So what you’re saying is Success Academy couldn’t operate like this without the public schools as a backup.
Moskowitz relies on the public schools for her success, because if the children were chased out and had no where to go there would be public outcry because the rejected kids wouldn’t have anywhere to go.
As long as she has the public system she’s covered. She should at least admit that.
Exactly — that’s some of the worst hypocrisy of her style of charter school. She denigrates the public system to demand more space for her brand, and then she sifts the children she gets via lottery until she only has the children she can effectively mold via her behavioral program and spits the rest of the children out. And then has the nerve to call the system she relies upon to take back children she doesn’t want a “failure” after she helps make it even harder for those schools to serve the children they have.
There would be a public outcry in my state, Ohio, when we have events like 11 charter schools closing without warning or planning over one summer, but there isn’t because the much-maligned public system is used as a back up for the “choice” system.
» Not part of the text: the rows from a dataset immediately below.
/-- One line for each clause. -/
theorem witness_AssemblerTextGivesItsWords :
    (LineEnd " ; poll".toList ∧ formOf .nop = .N ∧
      "NOP ; poll".toList = (mnemonicOf .nop).toList ++ " ; poll".toList) ∧
    (NumberText "255".toList (immOf (.scanByte 0xFF)).toNat ∧ formOf (.scanByte 0xFF) = .B ∧
      "SCAN_BYTE 255".toList = (mnemonicOf (.scanByte 0xFF)).toList ++ ' ' :: "255".toList ++ []) ∧
    "REG_READ POS".toList = "REG_READ".toList ++ ' ' :: (regNameText .POS).toList ++ [] ∧
    "CRC_SEED".toList = "CRC_SEED".toList ++ [] ∧
    (List.Forall₂ (fun num (b : Byte) => NumberText num b.toNat) ["0x0A".toList, "10".toList] [10, 10] ∧
      "CRC_BYTES 0x0A, 10".toList =
        "CRC_BYTES".toList ++ ' ' :: [',', ' '].intercalate ["0x0A".toList, "10".toList] ++ []) :=
  ⟨⟨witness_lineEnd.2, rfl, rfl⟩, ⟨witness_numberText.2.2.2.1, rfl, rfl⟩, rfl, rfl,
    .cons witness_numberText.1 (.cons witness_numberText.2.2.1 .nil), rfl⟩

end Sys2Proof.Tests
end

section
/-! SUPPORT. Decoding takes back encoding (30_encoding.md R71, R75, R78), and a step on a presented word. -/

namespace Sys2Proof

theorem decode_fields (op : Byte) (imm : Half) : decode (op ++ imm) = decodeFields op imm := by
  simp only [decode, wordOp_fields, wordImm_fields]

/-- A zero-extended byte passes the check of form B. -/
theorem decodeB_zeroExtended (k : Byte → Instr) (b : Byte) : decodeB k (Machine.pairBytes 0 b) = .ok (k b) := by
  simp [decodeB, Machine.immLegal]

/-- No well-formedness is asked: an `Instr` cannot hold an operand its form has no room for. -/
theorem decode_encode (i : Instr) : decode (encode i) = .ok i := by
  rw [encode, decode_fields]
  cases i with
  | crcInit b => exact decodeB_zeroExtended .crcInit b
  | crcByte b => exact decodeB_zeroExtended .crcByte b
  | scanByte b => exact decodeB_zeroExtended .scanByte b
  | nop | setSync | scanStart | payloadRead | regRead => rfl

end Sys2Proof

namespace Sys2Proof.Machine

theorem step_command {s : State} {w : CmdWord} {rest : List HostInput} (h : s.input = .command w :: rest) :
    step s = acceptWord w { s with input := rest } := step_cons h

/-- A 24-bit table word is the command word itself. -/
theorem tableCommand_toNat (w : CmdWord) : tableCommand 24 w.toNat = .command w := by
  rw [tableCommand, Nat.mod_eq_of_lt w.isLt, BitVec.ofNat_toNat, BitVec.setWidth_eq]

theorem step_withFetchWord (s : State) (w : CmdWord) : step (s.withFetchWord 24 w.toNat) = acceptWord w s :=
  step_command (by rw [withFetchWord_input, tableCommand_toNat])

/-- Settles O4: both clauses are `acceptWord` of a word that decodes, the second by `decode_encode`. -/
theorem stepRunsTheDecodedCommand : Obligations.StepRunsTheDecodedCommand := by
  constructor
  · intro s w rest i hinput hdecode
    rw [step_command hinput, acceptWord_ok hdecode]
  · intro s i
    rw [step_withFetchWord, acceptWord_ok (decode_encode i)]

end Sys2Proof.Machine
end

section
/-! SUPPORT. What a command can do, said once: one case per branch of `SCAN_BYTE` (41_scanner.md R133 to R138), and one
per kind of command. Every rule about a step is read off these. -/

namespace Sys2Proof.Machine

/-- The branches of `SCAN_BYTE b` in state `s`, each with its condition and the state it leaves. -/
inductive ByteStep (b : Byte) (s : State) : State → Prop
  | huntFirst (hst : s.st = .hunt) (h0 : b = markerFirst s) :
      ByteStep b s (consumed { s with st := .sync1, hidx := 1 })
  | huntOther (hst : s.st = .hunt) (h0 : b ≠ markerFirst s) : ByteStep b s (consumed s)
  | sync1Second (hst : s.st = .sync1) (h1 : b = markerSecond s) :
      ByteStep b s (consumed { s with
        st := .hdr, hidx := 2, fstart := s.pos - 1,
        scrc := crc8Step (crc8Step Config.seed (markerFirst s)) (markerSecond s) })
  | sync1First (hst : s.st = .sync1) (h1 : b ≠ markerSecond s) (h0 : b = markerFirst s) : ByteStep b s (consumed s)
  | sync1Other (hst : s.st = .sync1) (h1 : b ≠ markerSecond s) (h0 : b ≠ markerFirst s) :
      ByteStep b s (consumed { s with st := .hunt, hidx := 0 })
  | hdrReservedHigh (hst : s.st = .hdr) (hi : s.hidx = 2) :
      ByteStep b s (consumed { s with
        frsv := pairBytes b (loByte s.frsv), scrc := crc8Step s.scrc b, hidx := s.hidx + 1 })
  | hdrReservedLow (hst : s.st = .hdr) (hi : s.hidx = 3) :
      ByteStep b s (consumed { s with
        frsv := pairBytes (hiByte s.frsv) b, scrc := crc8Step s.scrc b, hidx := s.hidx + 1 })
  | hdrLengthHigh (hst : s.st = .hdr) (hi : s.hidx = 4) :
      ByteStep b s (consumed { s with
        flen := pairBytes b (loByte s.flen), scrc := crc8Step s.scrc b, hidx := s.hidx + 1 })
  | hdrLengthZero (hst : s.st = .hdr) (hi : s.hidx = 5) (hl : pairBytes (hiByte s.flen) b = 0) :
      ByteStep b s (consumed { s with
        flen := pairBytes (hiByte s.flen) b, pcnt := 0, st := .check, scrc := crc8Step s.scrc b, hidx := s.hidx + 1 })
  | hdrLengthPositive (hst : s.st = .hdr) (hi : s.hidx = 5) (hl : pairBytes (hiByte s.flen) b ≠ 0) :
      ByteStep b s (consumed { s with
        flen := pairBytes (hiByte s.flen) b, pcnt := 0, st := .payload, scrc := crc8Step s.scrc b, hidx := s.hidx + 1 })
  /-- No state that meets the invariant takes this branch (log 6). -/
  | hdrOutside (hst : s.st = .hdr) (hi : s.hidx.toNat < 2 ∨ 5 < s.hidx.toNat) :
      ByteStep b s (consumed { s with scrc := crc8Step s.scrc b, hidx := s.hidx + 1 })
  | payloadLast (hst : s.st = .payload) (hp : byteExists s.pcnt.toNat = true) (hl : s.pcnt + 1 = s.flen) :
      ByteStep b s (consumed { s with
        scrc := crc8Step s.scrc b, st := .check, pcnt := s.pcnt + 1, pbuf := s.pbuf.write s.pcnt.toNat b })
  | payloadMore (hst : s.st = .payload) (hp : byteExists s.pcnt.toNat = true) (hl : s.pcnt + 1 ≠ s.flen) :
      ByteStep b s (consumed { s with
        scrc := crc8Step s.scrc b, pcnt := s.pcnt + 1, pbuf := s.pbuf.write s.pcnt.toNat b })
  | checkMatch (hst : s.st = .check) (hc : b = s.scrc) :
      ByteStep b s (consumed { s with rxcrc := b, st := .doneFound })
  | checkMismatch (hst : s.st = .check) (hc : b ≠ s.scrc) :
      ByteStep b s (consumed { s with rxcrc := b, st := .doneMismatch })
  | final (hst : isFinal s.st = true) : ByteStep b s (respond .ignored 0 s)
My own school system is used as a backup to absorb the “churn” in the for-profit cybercharter “sector”. Those kids move and in out of our schools, with absolutely no regard for the effects on the public school. Meanwhile, the CEO of the cybercharter schools issues derogatory statements to media on “government schools”.
You can’t tell me the Best and the Brightest don’t know schools are systems and what happens in the “charter sector” affects the public system. Eva Moskowitz strikes me as smart. She doesn’t realize this?
Ed reformers choose to ignore it, because they don’t value the public schools. Our schools exist solely to stand at the ready and absorb risk.
Cami Anderson admitted (the obvious) in Newark, which considering how lock-step this “movement” is, was brave of her to do.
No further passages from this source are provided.